Exercise details →
Range to output from the entries below: the line containing "data := .fixed" through the line containing "0 | .defined". Set it down exactly, ends included, nothing else.

--- START ---

/-- RETIRE FEED, both steps (chapter 6.5): DONE without change for a VACANT feed; a DEFINED feed becomes VACANT and its
windows leave the table; a FAULTED one becomes DRAINING with discard count 0 and no notice; a DRAINING one is BUSY. In
mode AT FRAME END a running feed with a frame open becomes DRAINING with retire pending set; with none open its parser
stops at once. A mode that is neither is BAD PARAMETER by either step (log 22). -/
def Obligations.RetireFeed : Prop :=
  ∀ (s : State) (c : Command) (rest : List Command) (f : FeedId), s.headRuns c rest 0x06 →
    c.feedField = BitVec.ofNat 8 f.val →
    let x := s.feed f
    let drain : Lifecycle := { x.life with
      state := .draining, drain := some { serial := c.serial, discarded := 0 } }
    let left (u : State) : State := { u with commands := { queue := rest, phase := .ready } }
    (∀ step ∈ [Instr.retireFeedAtFrameEnd, .retireFeedNow],
        (step = .retireFeedAtFrameEnd ∧ c.retireMode = some .atFrameEnd
            ∨ step = .retireFeedNow ∧ c.retireMode = some .now →
          (x.life.state = .vacant → exec step s = .next (s.answered c rest .done 0))
            ∧ (x.life.state = .defined → exec step s = .next ((s.setFeed f { x with
                life := { x.life with state := .vacant, drain := none }, ingest := none,
                browse := none }).answered c rest .done 0))
            ∧ (x.life.state = .faulted → exec step s = .next (left (s.setFeed f { x with life := drain })))
            ∧ (x.life.state = .draining → exec step s = .next (s.answered c rest .busy 0)))
          ∧ (c.retireMode = none → exec step s = .next (s.answered c rest .badParameter 0)))
      ∧ (c.retireMode = some .atFrameEnd → (x.life.state = .active ∨ x.life.state = .suspended) →
          (x.frame.openFrame ≠ .none → exec .retireFeedAtFrameEnd s = .next
              (left (s.setFeed f { x with life := drain, frame := { x.frame with retirePending := true } })))
            ∧ (x.frame.openFrame = .none → ∃ t : State, exec .retireFeedAtFrameEnd s = .next t
                ∧ (t.feed f).life = drain ∧ (t.feed f).parse.state = .idle ∧ (t.feed f).parse.packet = none
                ∧ (t.feed f).frame.records = x.frame.records ∧ (t.feed f).rows = x.rows
                ∧ (t.feed f).publisher = x.publisher ∧ t.tapQ = s.tapQ.filter (fun e => decide (e.feed ≠ f))
                ∧ t.insQ = s.insQ ∧ t.notices = s.notices ∧ t.commands = { queue := rest, phase := .ready }
                ∧ ∀ g : FeedId, g ≠ f → t.feed g = s.feed g))

/-- RETIRE_FEED_NOW of an ACTIVE or SUSPENDED feed (chapters 3.4, 4.2, 4.3, 6.5), one event: DRAINING, its parser stopped, its
tap entries purged, its records discarded and counted, its entries removed or orphaned, its row writes dealt with, A at P, and
stale set where a publish-word entry went; no notice yet. That the publish word's state is then NONE is deduced (log
16). So is that a dropped part leaves its item (log 25). -/
def Obligations.RetireNow : Prop :=
  ∀ (s : State) (c : Command) (rest : List Command) (f : FeedId), s.headRuns c rest 0x06 →
    c.feedField = BitVec.ofNat 8 f.val → c.retireMode = some .now →
    ((s.feed f).life.state = .active ∨ (s.feed f).life.state = .suspended) →
    let x := s.feed f
    ∃ t : State, exec .retireFeedNow s = .next t
      ∧ (t.feed f).life = { x.life with
          state := .draining,
          drain := some { serial := c.serial, discarded := x.frame.records.length } }
      ∧ (t.feed f).parse.state = .idle ∧ (t.feed f).parse.packet = none ∧ (t.feed f).frame.records = []
      ∧ (t.feed f).frame.openFrame = .none ∧ (t.feed f).frame.retirePending = false
      ∧ (t.feed f).reducer.mode = .idle ∧ (t.feed f).publisher = { x.publisher with
          assigned := x.publisher.published, word := .none,
          stale := x.publisher.stale || s.insQ.any fun e => decide (e.source = .feed f) && decide (e.kind = .publishWord) }
      ∧ x.rows.deals (fun _ => true) none (t.feed f).rows
      ∧ t.insQ = s.insQ.filter (fun e => decide (e.source ≠ .feed f))
      ∧ (∀ e ∈ s.insQ, ∀ u : Tag, e.source = .feed f → e.state = .issued u →
          (∀ z ∈ s.insQ, z.state = .issued u → z = e) → t.tags[u] = .orphaned ⟨e.source, e.kind, e.row⟩)
      ∧ (∀ e ∈ s.insQ, ∀ u : Tag, e.source = .feed f → e.state = .issued u →
          ∃ i : EntryIdent, t.tags[u] = .orphaned i ∧ i.source = .feed f)
      ∧ (∀ u : Tag, (∀ e ∈ s.insQ, e.source = .feed f → e.state ≠ .issued u) → t.tags[u] = s.tags[u])
      ∧ t.tapQ = s.tapQ.filter (fun e => decide (e.feed ≠ f)) ∧ t.notices = s.notices
      ∧ t.commands = { queue := rest, phase := .ready } ∧ t.catalogue = s.catalogue
      ∧ ∀ g : FeedId, g ≠ f → t.feed g = s.feed g

/-- RESTART_FEED (chapter 6.6): BUSY for a feed that is not FAULTED, and while a tag orphaned from one of its entries is
outstanding, from before a RESET ENGINE too (log 28); else the feed is ACTIVE, AWAITING and hunting, with no fault word and
no timecode expected, and where stale was set a publish-word entry carrying P is made. Ages are the model's own numbers
(log 11). -/
def Obligations.RestartFeed : Prop :=
  ∀ (s : State) (c : Command) (rest : List Command) (f : FeedId), s.headRuns c rest 0x07 →
    c.feedField = BitVec.ofNat 8 f.val →
    let x := s.feed f
    let owns := ∃ u : Tag, ∃ i : EntryIdent, s.tags[u] = .orphaned i ∧ i.source = .feed f
    let running : Feed := { x with
      life := { x.life with state := .active, presence := .awaiting, fault := none },
      parse := { x.parse with state := .hunt, budget := 0, residue := 0, packet := none },
      frame := { x.frame with expectedTimecode := none },
      publisher := { x.publisher with stale := false } }
    (x.life.state ≠ .faulted ∨ owns → exec .restartFeed s = .next (s.answered c rest .busy 0))
      ∧ (x.life.state = .faulted → ¬ owns → x.publisher.stale = false →
          exec .restartFeed s = .next ((s.setFeed f running).answered c rest .done 0))
      ∧ (x.life.state = .faulted → ¬ owns → x.publisher.stale = true →
          (∀ e ∈ s.insQ, ¬ (e.source = .feed f ∧ e.kind = .publishWord)) →
          exec .restartFeed s = .next (State.answered { s.setFeed f
              { running with publisher := { running.publisher with word := .queued } } with
            insQ := s.insQ ++ [WordId.entry (.publish f) s.nextAge s],
            nextAge := s.nextAge + 1 } c rest .done 0))

/-- REPORT FEED (chapters 9.3, 11.2): its execution makes one entry of 128 bytes that hold the feed's values at that moment,
each at its offset of chapter 11.2, and the head is REPORTING; the entry's answer without error makes it REPORTED;
REPORT_NOTICE_STAGE then stages its COMMAND DONE where there is room, and does nothing where there is none. That the
staging is a step of its own is deduced (log 4). That a step whose conditions fail changes nothing is the model's
choice (log 1). Ages are the model's own numbers (log 11). -/
def Obligations.ReportFeed : Prop :=
  (∀ (s : State) (c : Command) (rest : List Command),
    (∀ f : FeedId, s.headRuns c rest 0x08 → c.feedField = BitVec.ofNat 8 f.val →
        (∀ e ∈ s.insQ, ¬ (e.source = .report ∧ e.kind = .statusRecord)) →
        exec .reportFeed s = .next { s with
          insQ := s.insQ ++ [{
            source := .report, kind := .statusRecord, row := none,
            addr := BitVec.ofNat 40 (s.straps.toNat * 4294967296 + (0x2000 + 128 * f.val)), length := 128, lanes := .all,
            data := .fixed (statusBytes f s.timeBase (s.feed f)), attempt := 1, age := s.nextAge, state := .queued }],
          nextAge := s.nextAge + 1,
          commands := { s.commands with phase := .reporting } })
      ∧ (∀ (e : InsEntry) (t : Tag), s.inFlight e t → s.engine = .normal → e.kind = .statusRecord →
          e.source = .report → s.commands.phase = .reporting →
          exec (.insertionAnswer t .ok) s = .next { s.freed e t with commands := { s.commands with phase := .reported } })
      ∧ (s.commands.phase = .reported → s.commands.queue = c :: rest → s.engine = .normal →
          (s.notices.staging.length < 8 → exec .reportNoticeStage s = .next (s.answered c rest .done 0))
            ∧ (8 ≤ s.notices.staging.length → exec .reportNoticeStage s = .next s)))
    ∧ ∀ (f : FeedId) (time : Time) (x : Feed) (p : FeedDef), x.life.defn = some p ∨ x.life.defn = none ∧ p = FeedDef.zero →
        let k := x.life.counters
        recordHolds (statusBytes f time x) 128 [
          (0, 1, f.val), (1, 1, match x.life.state with
            | .vacant => 0 | .defined => 1 | .active => 2 | .suspended => 3 | .draining => 4 | .faulted => 5),
          (2, 1, match x.life.presence with
            | .awaiting => 0 | .present => 1 | .absent => 2),
          (3, 1, x.frame.records.length), (4, 1, match x.life.fault.map FaultWord.first with
            | none => 0 | some .browseWriteFailed => 1 | some .publishWriteFailed => 2 | some .noLock => 3),
          (5, 1, if x.life.fault.any FaultWord.furtherBrowse then 1 else 0), (6, 1, p.tag.toNat), (7, 1, p.decimation),
          (8, 8, time.toNat), (16, 8, x.life.lastArrival.toNat), (24, 8, p.ingestBase.toNat), (32, 4, p.ingestSize),
          (36, 4, p.slotSize), (40, 8, p.browseBase.toNat), (48, 2, p.slotCount), (50, 1, p.rateCode),
          (51, 1, if p.legalClamp then 1 else 0), (52, 1, p.priority), (53, 1, 0), (54, 2, p.lossTimeout),
          (56, 4, x.publisher.assigned.toNat), (60, 4, x.publisher.published.toNat), (64, 4, x.publisher.released.toNat),
          (68, 4, x.frame.nextSerial.toNat), (72, 4, k.framesOpened), (76, 4, k.framesPublished), (80, 4, k.browseAbsent),
          (84, 4, k.breaks), (88, 4, k.headerRejects), (92, 4, k.tapMisses), (96, 4, k.strayPackets),
          (100, 4, k.sequenceGaps), (104, 4, k.untrackedFrames), (108, 4, k.badReleases), (112, 16, 0)]
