@[simp] theorem updateWord_pending (w : WordId) (s : State) : (updateWord w s).pending = s.pending := by
  unfold updateWord; split <;> simp
@[simp] theorem updateWord_straps (w : WordId) (s : State) : (updateWord w s).straps = s.straps := by
  unfold updateWord; split <;> simp
@[simp] theorem updateWord_timeBase (w : WordId) (s : State) : (updateWord w s).timeBase = s.timeBase := by
  unfold updateWord; split <;> simp
@[simp] theorem updateWord_forwardQ (w : WordId) (s : State) : (updateWord w s).forwardQ = s.forwardQ := by
  unfold updateWord; split <;> simp
@[simp] theorem updateWord_tapQ (w : WordId) (s : State) : (updateWord w s).tapQ = s.tapQ := by
  unfold updateWord; split <;> simp
@[simp] theorem updateWord_tags (w : WordId) (s : State) : (updateWord w s).tags = s.tags := by
  unfold updateWord; split <;> simp
@[simp] theorem updateWord_credit (w : WordId) (s : State) : (updateWord w s).credit = s.credit := by
  unfold updateWord; split <;> simp
@[simp] theorem updateWord_commands (w : WordId) (s : State) : (updateWord w s).commands = s.commands := by
  unfold updateWord; split <;> simp
@[simp] theorem updateWord_engine (w : WordId) (s : State) : (updateWord w s).engine = s.engine := by
  unfold updateWord; split <;> simp
@[simp] theorem updateWord_nextRowId (w : WordId) (s : State) : (updateWord w s).nextRowId = s.nextRowId := by
  unfold updateWord; split <;> simp
@[simp] theorem updateWord_memPort (w : WordId) (s : State) : (updateWord w s).memPort = s.memPort := by
  unfold updateWord; split <;> simp
@[simp] theorem updateWord_fabricPort (w : WordId) (s : State) : (updateWord w s).fabricPort = s.fabricPort := by
  unfold updateWord; split <;> simp

@[simp] theorem wordAnswered_pending (w : WordId) (v : Count) (s : State) : (wordAnswered w v s).pending = s.pending := by
  unfold wordAnswered; split <;> simp
@[simp] theorem wordAnswered_straps (w : WordId) (v : Count) (s : State) : (wordAnswered w v s).straps = s.straps := by
  unfold wordAnswered; split <;> simp
@[simp] theorem wordAnswered_timeBase (w : WordId) (v : Count) (s : State) : (wordAnswered w v s).timeBase = s.timeBase := by
  unfold wordAnswered; split <;> simp
@[simp] theorem wordAnswered_forwardQ (w : WordId) (v : Count) (s : State) : (wordAnswered w v s).forwardQ = s.forwardQ := by
  unfold wordAnswered; split <;> simp
@[simp] theorem wordAnswered_tapQ (w : WordId) (v : Count) (s : State) : (wordAnswered w v s).tapQ = s.tapQ := by
  unfold wordAnswered; split <;> simp
@[simp] theorem wordAnswered_tags (w : WordId) (v : Count) (s : State) : (wordAnswered w v s).tags = s.tags := by
  unfold wordAnswered; split <;> simp
@[simp] theorem wordAnswered_credit (w : WordId) (v : Count) (s : State) : (wordAnswered w v s).credit = s.credit := by
  unfold wordAnswered; split <;> simp
@[simp] theorem wordAnswered_commands (w : WordId) (v : Count) (s : State) : (wordAnswered w v s).commands = s.commands := by
  unfold wordAnswered; split <;> simp
@[simp] theorem wordAnswered_engine (w : WordId) (v : Count) (s : State) : (wordAnswered w v s).engine = s.engine := by
  unfold wordAnswered; split <;> simp
@[simp] theorem wordAnswered_nextRowId (w : WordId) (v : Count) (s : State) : (wordAnswered w v s).nextRowId = s.nextRowId := by
  unfold wordAnswered; split <;> simp
@[simp] theorem wordAnswered_memPort (w : WordId) (v : Count) (s : State) : (wordAnswered w v s).memPort = s.memPort := by
  unfold wordAnswered; split <;> simp
@[simp] theorem wordAnswered_fabricPort (w : WordId) (v : Count) (s : State) : (wordAnswered w v s).fabricPort = s.fabricPort := by
  unfold wordAnswered; split <;> simp

@[simp] theorem startBatch_pending (s : State) : (startBatch s).pending = s.pending := by
  unfold startBatch makeBatch; dsimp only; repeat' split
  all_goals simp
@[simp] theorem startBatch_straps (s : State) : (startBatch s).straps = s.straps := by
  unfold startBatch makeBatch; dsimp only; repeat' split
  all_goals simp
@[simp] theorem startBatch_timeBase (s : State) : (startBatch s).timeBase = s.timeBase := by
  unfold startBatch makeBatch; dsimp only; repeat' split
  all_goals simp
@[simp] theorem startBatch_forwardQ (s : State) : (startBatch s).forwardQ = s.forwardQ := by
  unfold startBatch makeBatch; dsimp only; repeat' split
  all_goals simp
@[simp] theorem startBatch_tapQ (s : State) : (startBatch s).tapQ = s.tapQ := by
  unfold startBatch makeBatch; dsimp only; repeat' split
  all_goals simp
@[simp] theorem startBatch_tags (s : State) : (startBatch s).tags = s.tags := by
  unfold startBatch makeBatch; dsimp only; repeat' split
  all_goals simp
@[simp] theorem startBatch_credit (s : State) : (startBatch s).credit = s.credit := by
  unfold startBatch makeBatch; dsimp only; repeat' split
  all_goals simp
@[simp] theorem startBatch_commands (s : State) : (startBatch s).commands = s.commands := by
  unfold startBatch makeBatch; dsimp only; repeat' split
  all_goals simp
@[simp] theorem startBatch_notices (s : State) : (startBatch s).notices = s.notices := by
  unfold startBatch makeBatch; dsimp only; repeat' split
  all_goals simp
@[simp] theorem startBatch_engine (s : State) : (startBatch s).engine = s.engine := by
  unfold startBatch makeBatch; dsimp only; repeat' split
  all_goals simp
@[simp] theorem startBatch_feeds (s : State) : (startBatch s).feeds = s.feeds := by
  unfold startBatch makeBatch; dsimp only; repeat' split
  all_goals simp
@[simp] theorem startBatch_nextRowId (s : State) : (startBatch s).nextRowId = s.nextRowId := by
  unfold startBatch makeBatch; dsimp only; repeat' split
  all_goals simp
@[simp] theorem startBatch_memPort (s : State) : (startBatch s).memPort = s.memPort := by
  unfold startBatch makeBatch; dsimp only; repeat' split
  all_goals simp
@[simp] theorem startBatch_fabricPort (s : State) : (startBatch s).fabricPort = s.fabricPort := by
  unfold startBatch makeBatch; dsimp only; repeat' split
  all_goals simp

@[simp] theorem stageIndex_pending (r : IndexRecord) (s : State) : (stageIndex r s).pending = s.pending := by
  unfold stageIndex; split <;> simp [appendIndex]
@[simp] theorem stageIndex_straps (r : IndexRecord) (s : State) : (stageIndex r s).straps = s.straps := by
  unfold stageIndex; split <;> simp [appendIndex]
@[simp] theorem stageIndex_timeBase (r : IndexRecord) (s : State) : (stageIndex r s).timeBase = s.timeBase := by
  unfold stageIndex; split <;> simp [appendIndex]
@[simp] theorem stageIndex_forwardQ (r : IndexRecord) (s : State) : (stageIndex r s).forwardQ = s.forwardQ := by
  unfold stageIndex; split <;> simp [appendIndex]
@[simp] theorem stageIndex_tapQ (r : IndexRecord) (s : State) : (stageIndex r s).tapQ = s.tapQ := by
  unfold stageIndex; split <;> simp [appendIndex]
@[simp] theorem stageIndex_tags (r : IndexRecord) (s : State) : (stageIndex r s).tags = s.tags := by
  unfold stageIndex; split <;> simp [appendIndex]
@[simp] theorem stageIndex_credit (r : IndexRecord) (s : State) : (stageIndex r s).credit = s.credit := by
  unfold stageIndex; split <;> simp [appendIndex]
@[simp] theorem stageIndex_commands (r : IndexRecord) (s : State) : (stageIndex r s).commands = s.commands := by
  unfold stageIndex; split <;> simp [appendIndex]
@[simp] theorem stageIndex_notices (r : IndexRecord) (s : State) : (stageIndex r s).notices = s.notices := by
  unfold stageIndex; split <;> simp [appendIndex]
@[simp] theorem stageIndex_engine (r : IndexRecord) (s : State) : (stageIndex r s).engine = s.engine := by
  unfold stageIndex; split <;> simp [appendIndex]
@[simp] theorem stageIndex_feeds (r : IndexRecord) (s : State) : (stageIndex r s).feeds = s.feeds := by
  unfold stageIndex; split <;> simp [appendIndex]
@[simp] theorem stageIndex_nextRowId (r : IndexRecord) (s : State) : (stageIndex r s).nextRowId = s.nextRowId := by
  unfold stageIndex; split <;> simp [appendIndex]
@[simp] theorem stageIndex_memPort (r : IndexRecord) (s : State) : (stageIndex r s).memPort = s.memPort := by
  unfold stageIndex; split <;> simp [appendIndex]
@[simp] theorem stageIndex_fabricPort (r : IndexRecord) (s : State) : (stageIndex r s).fabricPort = s.fabricPort := by
  unfold stageIndex; split <;> simp [appendIndex]

/-! ### Feeds after the operations that touch none, or only a word -/

@[simp] theorem State.setTag_feed (s : State) (t : Tag) (x : TagState) (f : FeedId) : (s.setTag t x).feed f = s.feed f :=
  State.feed_congr (by simp) f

--- END ---

Written response →
            data := .fixed (statusBytes f s.timeBase (s.feed f)), attempt := 1, age := s.nextAge, state := .queued }],
          nextAge := s.nextAge + 1,
          commands := { s.commands with phase := .reporting } })
      ∧ (∀ (e : InsEntry) (t : Tag), s.inFlight e t → s.engine = .normal → e.kind = .statusRecord →
          e.source = .report → s.commands.phase = .reporting →
          exec (.insertionAnswer t .ok) s = .next { s.freed e t with commands := { s.commands with phase := .reported } })
      ∧ (s.commands.phase = .reported → s.commands.queue = c :: rest → s.engine = .normal →
          (s.notices.staging.length < 8 → exec .reportNoticeStage s = .next (s.answered c rest .done 0))
            ∧ (8 ≤ s.notices.staging.length → exec .reportNoticeStage s = .next s)))
    ∧ ∀ (f : FeedId) (time : Time) (x : Feed) (p : FeedDef), x.life.defn = some p ∨ x.life.defn = none ∧ p = FeedDef.zero →
        let k := x.life.counters
        recordHolds (statusBytes f time x) 128 [
          (0, 1, f.val), (1, 1, match x.life.state with
            | .vacant => 0 | .defined => 1 | .active => 2 | .suspended => 3 | .draining => 4 | .faulted => 5),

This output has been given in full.